Abstract
By 2050, the world’s population is projected to grow to almost 10 billion. Furthermore, it has been estimated that 25–70% more food will be needed in 2050 than we are currently producing—a daunting prospect for agricultural research. In reality, this increase equates to an annual rate of growth which is in line with the historical average. However, unlike the past, annual yield increases should be achieved from the same land base and must be accompanied by reduced impacts on the environment—reduced use of water, energy, and fertilizer—and under the uncertainties of climate change. This is often referred to as “sustainable intensification.”
Twenty years ago, I read Feeding the Ten Billion by the distinguished plant physiologist, Lloyd Evans (Evans, 1998). It is a fascinating analysis of the progressive role of agricultural innovation throughout human history in increasing food production to meet the growing population. It takes the reader on a journey from foraging wild plants, domestication of the first cereals, early agricultural civilizations, post-Columbus crop introduction, the beginnings of agricultural research as we know it today, the Green Revolution and on to present-day food production. Unlike the common unremittingly pessimistic or unrealistically positive accounts, it is refreshingly thoughtful and balanced about the prospects of agricultural research to further develop technologies and systems to feed 10 billion by 2050—“one of humanities greatest challenges.” Most importantly, it emphasizes that the progress in feeding increasing populations has been steady, building on past advances, which has enabled further advances to be made. The progress is based on solid and evolving science and not quick fixes. It stresses that the foundation of sustainable increases in food production will be further advances in agricultural research that produce higher yielding and higher quality crop varieties and improved agronomic practices with reduced environmental impacts.
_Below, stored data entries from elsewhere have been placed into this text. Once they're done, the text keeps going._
theorem bankOf_switched : bankOf (psrM (s.switched new bo bn).cpsr) = some bn := by
  rw [State.switched, (restoreBank_rest _ bo bn).2.1]
  exact (congrArg bankOf (psrM_setPsrM new s.cpsr)).trans hn

include ho

/-- The old bank's R13 and R14 go to its slots, the new bank's become active, and the other slots stay. -/
theorem switched_bankedStack (hne : bo ≠ bn) (b : Bank) : (s.switched new bo bn).bankedStack b = s.bankedStack b := by
  unfold State.bankedStack
  rw [bankOf_switched hn, ho, State.switched, restoreBank_activeStack, (restoreBank_rest _ bo bn).1, saveBank_stack,
    saveBank_stack]
  by_cases hb : b = bo
  · subst hb
    rw [if_neg (by simpa using hne.symm), if_pos rfl, if_pos rfl]
    rfl
  · rw [if_neg (show ¬ some bo = some b by simpa using Ne.symm hb), if_neg hb, if_neg hne.symm]
    split
    · next h => rw [Option.some.inj h]; rfl
    · rfl

/-- R8 to R12 move only when FIQ is left or entered. -/
theorem switched_bankedHigh (hne : bo ≠ bn) (b : Bank) : (s.switched new bo bn).bankedHigh b = s.bankedHigh b := by
  unfold State.bankedHigh
  rw [bankOf_switched hn, ho, State.switched, restoreBank_activeHigh, (restoreBank_rest _ bo bn).1,
    saveBank_fiqHigh, saveBank_usrHigh]
  by_cases hbn : bn = .fiq
  · have hbo : bo ≠ .fiq := fun h => hne (h.trans hbn.symm)
    by_cases hb : b = .fiq <;> simp [hbn, hbo, hb]
  · by_cases hbo : bo = .fiq
    · by_cases hb : b = .fiq <;> simp [hbn, hbo, hb]
    · by_cases hb : b = .fiq <;> simp [hbn, hbo, hb]

end

/-- Within one bank no register moves. -/
theorem bankedReg_setCpsr {s : State} {p : Word} (h : bankOf (psrM p) = bankOf (psrM s.cpsr)) (b : Bank) (i : Reg) :
    (s.setCpsr p).bankedReg b i = s.bankedReg b i := by
  unfold State.bankedReg
  rw [cpsr_setCpsr, h]
  rfl

/-! ## Every mode switch -/

theorem switchMode_bankedReg {s t : State} {new : BitVec 5} {bo bn : Bank} (ho : bankOf (psrM s.cpsr) = some bo)
    (hn : bankOf new = some bn) (h : switchMode new s = .next t) (b : Bank) (i : Reg) :
    t.bankedReg b i = s.bankedReg b i := by
  obtain ⟨-, -, -, -, -, -, -, hlow⟩ := switchMode_rest h
  rw [switchMode_next new s ho hn] at h
  split at h
  · next hb =>
    cases h
    exact bankedReg_setCpsr (by rw [psrM_setPsrM, hn, ho, hb]) b i
  · next hne =>
    cases h
    exact bankedReg_congr hlow (switched_bankedStack ho hn hne b) (switched_bankedHigh ho hn hne b) i

/-- Settles O23: the registers by `switchMode_bankedReg`, the other fields by `switchMode_rest`. -/
theorem switchModeKeepsRegisters : Obligations.SwitchModeKeepsRegisters := by
  intro s new
  refine ⟨fun hold hnew => ?_, switchMode_illegal new s⟩
  rw [← bankOf_isSome, Option.isSome_iff_exists] at hold hnew
  obtain ⟨bo, ho⟩ := hold
  obtain ⟨bn, hn⟩ := hnew
  have hswitch := switchMode_next new s ho hn
  obtain ⟨hcpsr, hspsr, hpipe, hmem, hirq, htrace, hregions, hlow⟩ := switchMode_rest hswitch
  refine ⟨_, hswitch, ?_, fun k hk => ?_, switchMode_bankedReg ho hn hswitch, hlow, fun hbank => ?_, hspsr, hpipe,
    hregions, hmem, hirq, htrace⟩
  · rw [hcpsr, psrM_setPsrM]
  · rw [hcpsr, bit_setPsrM, if_neg (by omega)]
  · rw [ho, hn] at hbank
    rw [if_pos (Option.some.inj hbank).symm]
    exact ⟨rfl, rfl⟩

end Sys2Proof.Machine
end

section
/-! PROOFS. Memory and the bus (20_memory.md): the canonical form determines a memory, what a store leaves there, and
what a read gives, its widening (R66 to R70) apart from the bytes the bus answers. -/

namespace Sys2Proof.Machine

/-! ## The canonical form -/

theorem read_cons_same (k : Nat) (v : Byte) (m : Memory) : Memory.read ((k, v) :: m) k = v := if_pos rfl

theorem read_cons_of_ne {k a : Nat} (v : Byte) (m : Memory) (h : k ≠ a) : Memory.read ((k, v) :: m) a = m.read a :=
  if_neg h

section
variable {lo k : Nat} {v : Byte} {m : Memory} (hm : Memory.wfFrom lo ((k, v) :: m) = true)
include hm

theorem read_head_ne : Memory.read ((k, v) :: m) k ≠ Config.unlistedByte := by
  obtain ⟨-, -, hv, -⟩ := (wfFrom_cons lo k v m).1 hm
  rwa [read_cons_same]

/-- No byte below the first entry differs from an unlisted one. -/
theorem head_le_of_read_ne {a : Nat} (ha : Memory.read ((k, v) :: m) a ≠ Config.unlistedByte) : k ≤ a := by
  obtain ⟨-, hk⟩ := (wfFrom_cons lo k v m).1 hm
  exact le_of_not_gt fun hlt => ha (read_of_lt hlt ((wfFrom_cons k k v m).2 ⟨le_rfl, hk⟩))

end

/-- Two canonical memories that read alike have the same first entry, and their rests read alike. -/
theorem eq_of_wfFrom_of_read : ∀ {lo lo' : Nat} {m m' : Memory}, m.wfFrom lo = true → m'.wfFrom lo' = true →
    (∀ a, Memory.read m a = Memory.read m' a) → m = m'
  | _, _, [], [], _, _, _ => rfl
  | _, _, [], (k, _) :: _, _, hm', hread => absurd (hread k).symm (read_head_ne hm')
  | _, _, (k, _) :: _, [], hm, _, hread => absurd (hread k) (read_head_ne hm)
  | lo, lo', (k, v) :: m, (k', v') :: m', hm, hm', hread => by
    have hle : k ≤ k' := head_le_of_read_ne hm (by rw [hread]; exact read_head_ne hm')
    have hge : k' ≤ k := head_le_of_read_ne hm' (by rw [← hread]; exact read_head_ne hm)
    obtain rfl := le_antisymm hle hge
    obtain ⟨-, -, -, htail⟩ := (wfFrom_cons lo k v m).1 hm
    obtain ⟨-, -, -, htail'⟩ := (wfFrom_cons lo' k v' m').1 hm'
    have hhead : v = v' := by rw [← read_cons_same k v m, hread, read_cons_same]
    have hrest (a : Nat) : Memory.read m a = Memory.read m' a := by
      by_cases ha : k = a
      · rw [read_of_lt (by omega) htail, read_of_lt (by omega) htail']
      · rw [← read_cons_of_ne v m ha, hread, read_cons_of_ne v' m' ha]
    rw [hhead, eq_of_wfFrom_of_read htail htail' hrest]

/-- Settles O19: the first entries of the two lists stand at one address, and by induction the rests are equal. -/
theorem canonicalMemory : Obligations.CanonicalMemory := fun _ _ hm hm' hread => eq_of_wfFrom_of_read hm hm' hread

/-! ## Stores -/

/-- Settles O20, from what a bus write does to each byte (`store_stored`) and that no access wraps (`align_bound`). -/
theorem storeLittleEndian : Obligations.StoreLittleEndian := fun s a v w tag hm =>
  ⟨store_stored s a w v tag hm, fun hkind => busStore_other hkind w v, rfl, busStore_wf a w v hm,
    trace_store s a w v tag, align_bound w a⟩

/-! ## Reads of a byte (R66) -/

/-- Settles O21: the tag alone selects the extension. -/
theorem loadByteRule : Obligations.LoadByteRule := fun _ _ => ⟨rfl, rfl, rfl⟩

/-! ## Rotation by bytes -/

/-- A rotation of a word right by n moves bit (j + n) mod 32 to bit j. -/
theorem bit_rotateRight (w : Word) {n j : Nat} (hn : n < 32) (hj : j < 32) :
    (w.rotateRight n).getLsbD j = w.getLsbD ((j + n) % 32) := by
  rw [BitVec.getLsbD_rotateRight, Nat.mod_eq_of_lt hn, cond_eq_ite]
  by_cases h : j < 32 - n
  · rw [decide_eq_true h, if_pos rfl, Nat.mod_eq_of_lt (by omega), Nat.add_comm]
  · rw [decide_eq_false h, if_neg (by decide), decide_eq_true hj, Bool.true_and,
      show (j + n) % 32 = j - (32 - n) by omega]

/-- A rotation right by r bytes moves byte (k + r) mod 4 to byte k. -/
theorem byte_rotateRight (w : Word) {k r : Nat} (hk : k < 4) (hr : r < 4) :
    (w.rotateRight (8 * r)).extractLsb' (8 * k) 8 = w.extractLsb' (8 * ((k + r) % 4)) 8 := by
  apply BitVec.eq_of_getLsbD_eq
  intro i hi
  rw [BitVec.getLsbD_extractLsb', BitVec.getLsbD_extractLsb', bit_rotateRight w (by omega) (by omega),
    show (8 * k + i + 8 * r) % 32 = 8 * ((k + r) % 4) + i by omega]

/-- A halfword has no byte above its two. -/
theorem byte_half_high (h : BitVec 16) {n : Nat} (hn : 16 ≤ n) : h.extractLsb' n 8 = 0 := by
  apply BitVec.eq_of_getLsbD_eq
  intro i hi
  rw [BitVec.getLsbD_extractLsb', BitVec.getLsbD_of_ge h _ (by omega), Bool.and_false]
  exact BitVec.getLsbD_zero.symm

/-- A halfword rotated right by one byte (R67), byte by byte. -/
theorem half_rotateRight (h : BitVec 16) :
    (h.setWidth 32 : Word).rotateRight 8 = h.extractLsb' 0 8 ++ 0#16 ++ h.extractLsb' 8 8 := by
  apply word_ext
  intro k hk
  refine (byte_rotateRight _ hk (show 1 < 4 by decide)).trans ?_
  rw [BitVec.extractLsb'_setWidth_of_le (by omega)]
  obtain rfl | hmiddle | rfl : k = 0 ∨ (1 ≤ k ∧ k ≤ 2) ∨ k = 3 := by omega
  · exact BitVec.extractLsb'_append_eq_right.symm
  · rw [BitVec.extractLsb'_append_eq_of_le (by omega), BitVec.extractLsb'_append_eq_of_add_le (by omega),
      BitVec.extractLsb'_zero]
    exact byte_half_high h (by omega)
  · rw [BitVec.append_assoc]
    exact BitVec.extractLsb'_append_eq_left.symm

/-! ## Reads of a halfword or word by their tag (R67 to R70) -/

theorem loadHalf_even {s : State} {a : Word} (h : a.getLsbD 0 = false) (e : Widen) :
    s.load a .half e = if e = .signed then (s.busHalf a).signExtend 32 else (s.busHalf a).setWidth 32 := by
  have heven : ¬ a.getLsbD 0 = true := Bool.eq_false_iff.mp h
  cases e with
  | plain => rfl
  | signed => exact if_neg heven
  | rotate => exact if_neg heven

theorem loadHalf_odd_rotate {s : State} {a : Word} (h : a.getLsbD 0 = true) :
    s.load a .half .rotate = (s.busHalf a).extractLsb' 0 8 ++ 0#16 ++ (s.busHalf a).extractLsb' 8 8 :=
  (if_pos h).trans (half_rotateRight _)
Twenty years onward, further progress is clearly evident. Advances in biotechnology through genomics have enabled identification of specific genes linked to key improvement traits; high-throughput phenotyping is increasing the efficiency and rapidity of producing improved crop varieties; nutrient-use efficient, water-use efficient, heat-tolerant and biofortified (Fe and Zn) staple crop varieties have been developed; dual-purpose sorghum, pearl millet, maize, rice, wheat, cowpea and groundnut varieties are being grown in crop–livestock systems; improved management methods such as microdosing fertilizer and conservation agriculture are being widely adopted; greater efforts are being made to improve market functioning and to facilitate the development of enlightened and conducive policies in food systems; and the importance of the markets–institutions–policy rubric in technology adoption in developing countries is better understood (see Orr, this issue). One example of the impact of such advances is the 11% increase in global cereal production from 2009 to 2015.
In recent years, there have been increasing attempts to question and critically challenge this tried and tested approach to agricultural research. One of these is Agriculture at the crossroads—an attempt to develop a road map to ensure future global food security (IAASTD, 2009). It describes a series of highly challengeable assertions based on largely unfounded criticisms of many existing agricultural knowledge, science and technology approaches, assumptions of questionable technical merit, and much incorrect or flawed evidence (Lenné and Wood, 2011). These include criticisms of the Green Revolution and genetically modified crops; promotion of unproven “agroecological approaches;” and reliance on organic and small-scale agriculture. There are serious deficiencies and dangers in the International Assessment of Agricultural Knowledge, Science and Technology for Development (IAASTD) approach, mostly based on the lack of scientific foundation to many of the proposed solutions to future food security. Furthermore, the inherent complexities of “agroecological approaches” are in stark contrast to the very long ecological heritage of simple cereal monocultures (Wood and Lenné, 2018). Such assertions are distractions from mainstream and proven agricultural research and are diverting valuable funding away from the agricultural science approaches to address the challenge of meeting the global food needs. Approaches based on Northern cultural and normative views must not be allowed to obscure the goal of affordable food for all (Fischer and Connor, 2018).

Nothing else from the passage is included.